Снова накатила та давняя, исступленная злость, ставшая привычной его спутницей с того времени, как… В общем, с определенного времени.
Он смотрел на Сережу, точно в первый раз видел его неуклюжую фигуру, некрасивое лицо, этот странный отсутствующий взгляд. Брат… Да какой, к черту, брат! Он никогда не сможет относиться к этому неполноценному существу как к брату. Разве кто-то может принудить одного человека любить другого исключительно по факту биологического родства? Правда, мама и не принуждала его любить Сережу. Она лишь просила покупать ему рисовальные принадлежности. С этим Виктор справится – если будет жив. А если помрет – и спроса с него не будет. Какого черта? Наплевать!
Сережа придвинулся поближе к нему, продолжая привычно водить короткопалой ручкой с зажатым в ней карандашом по белому листу бумаги, старательно создавая узоры и цветы… И как только умудряется этот убогий плести такие тонкие, изящные линии!

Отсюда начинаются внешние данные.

-- ==== Sys2Proof/Machine/RegMap.lean ====
section
/-!
DEFINITION. The register map: every register of every page by its address, its fields by their bit ranges, and
for each the attributes its page's chapter states (reset value, which bits a write stores, which bits clear by
a one, whether it is guarded, held on the IPD, class S, outside the class-G image, and its lock bit).
The page map is R33, the common header R105, the access codes R8.
-/
namespace Sys2Proof.Machine

/-- A field of a register: the register's byte address and the field's bit range `[hi:lo]`. -/
structure Fld where
  addr : Nat
  hi : Nat
  lo : Nat
  deriving DecidableEq, Repr
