/-- What the outlet state machine has been told or is waiting for (R168). -/
structure OutCtl where
  /-- GO, STOP and PAUSE of the session engine, waiting for the beat -/
  go : Bool := false
  stop : Bool := false
  pause : Bool := false
  /-- the MCD has been asked to open a session and has not answered; it refused; a close request follows SOn -/
  opening : Bool := false
  openRef : Bool := false
  closeOnRise : Bool := false
  /-- the MCD has been asked to close the session and has not reported it closed -/
  closing : Bool := false
  /-- a closure request is on its way to the IPD; refused in the dip band, first at this clock; refused or aborted -/
  reqSent : Bool := false
  reqDip : Bool := false
  dipAt : Option Nat := none
  reqRef : Bool := false
  /-- an opening request is on its way to the IPD -/
  openSent : Bool := false
  /-- V1 has stayed below 60 V throughout PRECHARGE (R167); V1 is within 10 V of the converter since (R166) -/
  v1Low : Bool := true
  nearAt : Option Nat := none
  /-- insulation verdict of PRECHECK, from pairs begun after its entry (R351): PASS, FAIL -/
  isoPass : Bool := false
  isoFail : Bool := false
  /-- real half-periods begun since the entry to PRECHECK -/
  preHalf : Nat := 0
  /-- CDRVn was on and is off: the welding check after opening runs (R166) -/
  wasOn : Bool := false
  weldRun : Bool := false
  /-- the open confirmation runs since CDRVn turned off, and is settled (R165) -/
  auxRun : Bool := false
  auxDone : Bool := false
  /-- the check that found WELDED (R166): 1 AC, 2 DC during pre-charge, 3 DC after opening, 4 aux contact -/
  weldBy : Nat := 0
  /-- the IPD opened CDRVn with SOn high since the last beat (R25) -/
  enLost : Bool := false
  /-- ENDING was entered since the beat began (R168) -/
  endNew : Bool := false
  /-- the running end is a PAUSE; the session engine kept the metered session (R168) -/
  afterPause : Bool := false
  /-- pilot invalid for 100 ms (R155); proximity fault under a latched closure (R157) -/
  cpInval : Bool := false
  ppFault : Bool := false
  /-- ENDING leads to FAULTED (R168) -/
  faultEnd : Bool := false
  /-- CLEAR's pilot check is running (R169) -/
  clearing : Bool := false
  /-- current offered by the session engine in 0.1 A; digital communication demanded (R156) -/
  ireq : Nat := 0
  digital : Bool := false
  /-- session targets in 0.1 V, 0.1 A and W; a pre-charge target has been supplied (R207) -/
  vTarget : Int := 0
  iTarget : Int := 0
  pTarget : Int := 0
  preTarget : Bool := false
  /-- V1 in 0.1 V (rms on AC) and I1 in 0.1 A of the last beat -/
  v1 : Nat := 0
  i1 : Int := 0
  /-- a new MODE is owed to the MCD by OUTCFG (R315) -/
  cfgOwed : Bool := false
  /-- the CSoC reset cause that preceded the close asked for, 0xFF for none (R294) -/
  rstCause : Nat := 0xFF
  deriving DecidableEq, Repr
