/-- Draw `n` free bytes (log entry 2). -/
def State.drawBytes (s : State) (n : Nat) : List Byte × State :=
  ((List.range n).map (Config.freeByte s.freshN), { s with freshN := s.freshN + 1 })

/-- BTIME (R298): microseconds since the AON power-on reset. -/
def State.btime (s : State) : Nat := s.now - s.aon.start

/-- A value clamped to a range. -/
def clamp (lo hi x : Nat) : Nat := max lo (min hi x)

/-- Bit `i` of a number. -/
def bitOf (x i : Nat) : Bool := x.testBit i

/-- Little-endian bytes of a number. -/
def leBytes : Nat → Nat → List Byte
  | 0, _ => []
  | n + 1, x => BitVec.ofNat 8 x :: leBytes n (x / 256)

/-- Big-endian bytes of a number. -/
def beBytes (n x : Nat) : List Byte := (leBytes n x).reverse

/-- The number whose little-endian bytes these are. -/
def ofLe : List Byte → Nat
  | [] => 0
  | b :: t => b.toNat + 256 * ofLe t

/-- The number whose big-endian bytes these are. -/
def ofBe (l : List Byte) : Nat := ofLe l.reverse

/-- A signed number in `w` bits of two's complement. -/
def toTwos (w : Nat) (x : Int) : Nat := (x % (2 ^ w : Int)).toNat

/-- The signed number held in `w` bits of two's complement. -/
def ofTwos (w x : Nat) : Int := if x < 2 ^ (w - 1) then (x : Int) else (x : Int) - 2 ^ w

/-- Replace element `i` of a list by its image. -/
def modAt {α : Type} (l : List α) (i : Nat) (f : α → α) : List α := l.modify i f

/-! ### Checks over bytes -/

/-- One bit step of a reflected CRC-32. -/
def crc32Step (poly : BitVec 32) : Nat → BitVec 32 → BitVec 32
  | 0, c => c
  | n + 1, c => crc32Step poly n (if c.getLsbD 0 then (c >>> 1) ^^^ poly else c >>> 1)

/-- The running value of a reflected CRC-32 over bytes; `poly` is the bit-reversed polynomial. -/
def crc32Run (poly : BitVec 32) (c : BitVec 32) (l : List Byte) : BitVec 32 :=
  l.foldl (fun c b => crc32Step poly 8 (c ^^^ b.zeroExtend 32)) c

/-- CRC-32 of R117: polynomial 0x04C1_1DB7, reflected, initial value and final XOR all ones. -/
def crc32 (l : List Byte) : BitVec 32 := crc32Run 0xEDB88320 0xFFFFFFFF l ^^^ 0xFFFFFFFF

/-- The safety code of R371: CRC-32 with polynomial 0x1EDC_6F41, reflected, initial value the connection
identity, no final XOR. -/
def safetyCrc (ident : BitVec 32) (l : List Byte) : BitVec 32 := crc32Run 0x82F63B78 ident l

/-- One bit step of CRC-16-CCITT. -/
def crc16Step : Nat → BitVec 16 → BitVec 16
  | 0, c => c
  | n + 1, c => crc16Step n (if c.getLsbD 15 then (c <<< 1) ^^^ 0x1021 else c <<< 1)

/-- CRC-16-CCITT of R523: polynomial 0x1021, initial value 0xFFFF, no reflection, no final XOR. -/
def crc16 (l : List Byte) : BitVec 16 :=
  l.foldl (fun c b => crc16Step 8 (c ^^^ ((b.zeroExtend 16 : BitVec 16) <<< 8))) 0xFFFF

/-- One bit step of the converter CRC-8 (R172). -/
def crc8Step : Nat → BitVec 8 → BitVec 8
  | 0, c => c
  | n + 1, c => crc8Step n (if c.getLsbD 7 then (c <<< 1) ^^^ 0x1D else c <<< 1)

/-- CRC-8 of R172: polynomial 0x1D, initial value and final XOR 0xFF. -/
def crc8 (l : List Byte) : BitVec 8 := l.foldl (fun c b => crc8Step 8 (c ^^^ b)) 0xFF ^^^ 0xFF

/-! ### Byte buffers in canonical form -/

/-- The byte at an address of a buffer; an unlisted byte reads zero (log entry 6). -/
def Cells.find : List Host.Cell → Nat → Byte
  | [], _ => 0
  | (k, v) :: t, a => if k = a then v else Cells.find t a

/-- Put a byte into a rising list that does not hold its address. -/
def Cells.place (a : Nat) (v : Byte) : List Host.Cell → List Host.Cell
  | [] => [(a, v)]
  | (k, w) :: t => if a < k then (a, v) :: (k, w) :: t else (k, w) :: Cells.place a v t

/-- Write a byte; zero is not listed. -/
def Cells.put (a : Nat) (v : Byte) (l : List Host.Cell) : List Host.Cell :=
  let l' := l.filter (fun e => e.1 != a)
  if v = 0 then l' else Cells.place a v l'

– А Лентина Васильна скоро придет? – спросил вдруг Сережа.
Виктор ответил не сразу – и не потому, что задумался, как объяснить умственно неполноценному тайну смерти, о которую спотыкаются даже мудрецы… Его вдруг словно ударили в самое сердце. Ударили, пробив стену из невидимых кирпичей, и кирпичи посыпались, погребая под собой все прежние представления…
Сереже некому было сказать слово «мама»! Самое простое, самое первое слово, с которого начинается каждая человеческая жизнь, в его лексиконе отсутствовало. При живой матери – он не смел ее так назвать. На этом месте зиял пробел – и только ли на этом? Вся изувеченная судьба того, кто явился на свет от тех же самых родителей, что и он сам, предстала теперь перед Виктором. Стало вдруг нестерпимо стыдно – но стыд нес в себе нечто благодетельное, с ног до головы омывающее. По сравнению с тем, что пришлось претерпеть Сереже, сетования на беды, настигшие младшего брата, казались высокомерными претензиями счастливого принца.
И тут случилось странное – Волошин вдруг разрыдался. Он – мужчина, успешный бизнесмен, сильная личность, победитель по жизни – плакал, как мальчишка, и слезы так и текли из глаз, капая на костюм, и их было много, так много, что даже представить себе было трудно, как много, оказывается, в человеке может быть слез… Виктор не пытался их утереть, и они туманили глаза, заставляя все вокруг становиться каким-то зыбким, расплывчатым… Сквозь слезы мир казался совсем иным, и почему-то вдруг померещилось, что он находится не в гостиной, а в сушильне Захаровны, и будто бы даже старуха рядом, и гладит его теплой морщинистой рукой по волосам и приговаривает: «Ты поплачь, Витенька, поплачь… Облегчи душу-то…» А потом вдруг Захаровна исчезла, а вместо нее появилась та черноволосая девчонка, которая когда-то затерла его на проспекте Мира своим «Фольксвагеном» и произнесла, прижав к груди смуглые руки: «Я вас только об одном прошу! Вы только не сдавайтесь! Ни за что не сдавайтесь! Надо обязательно бороться!»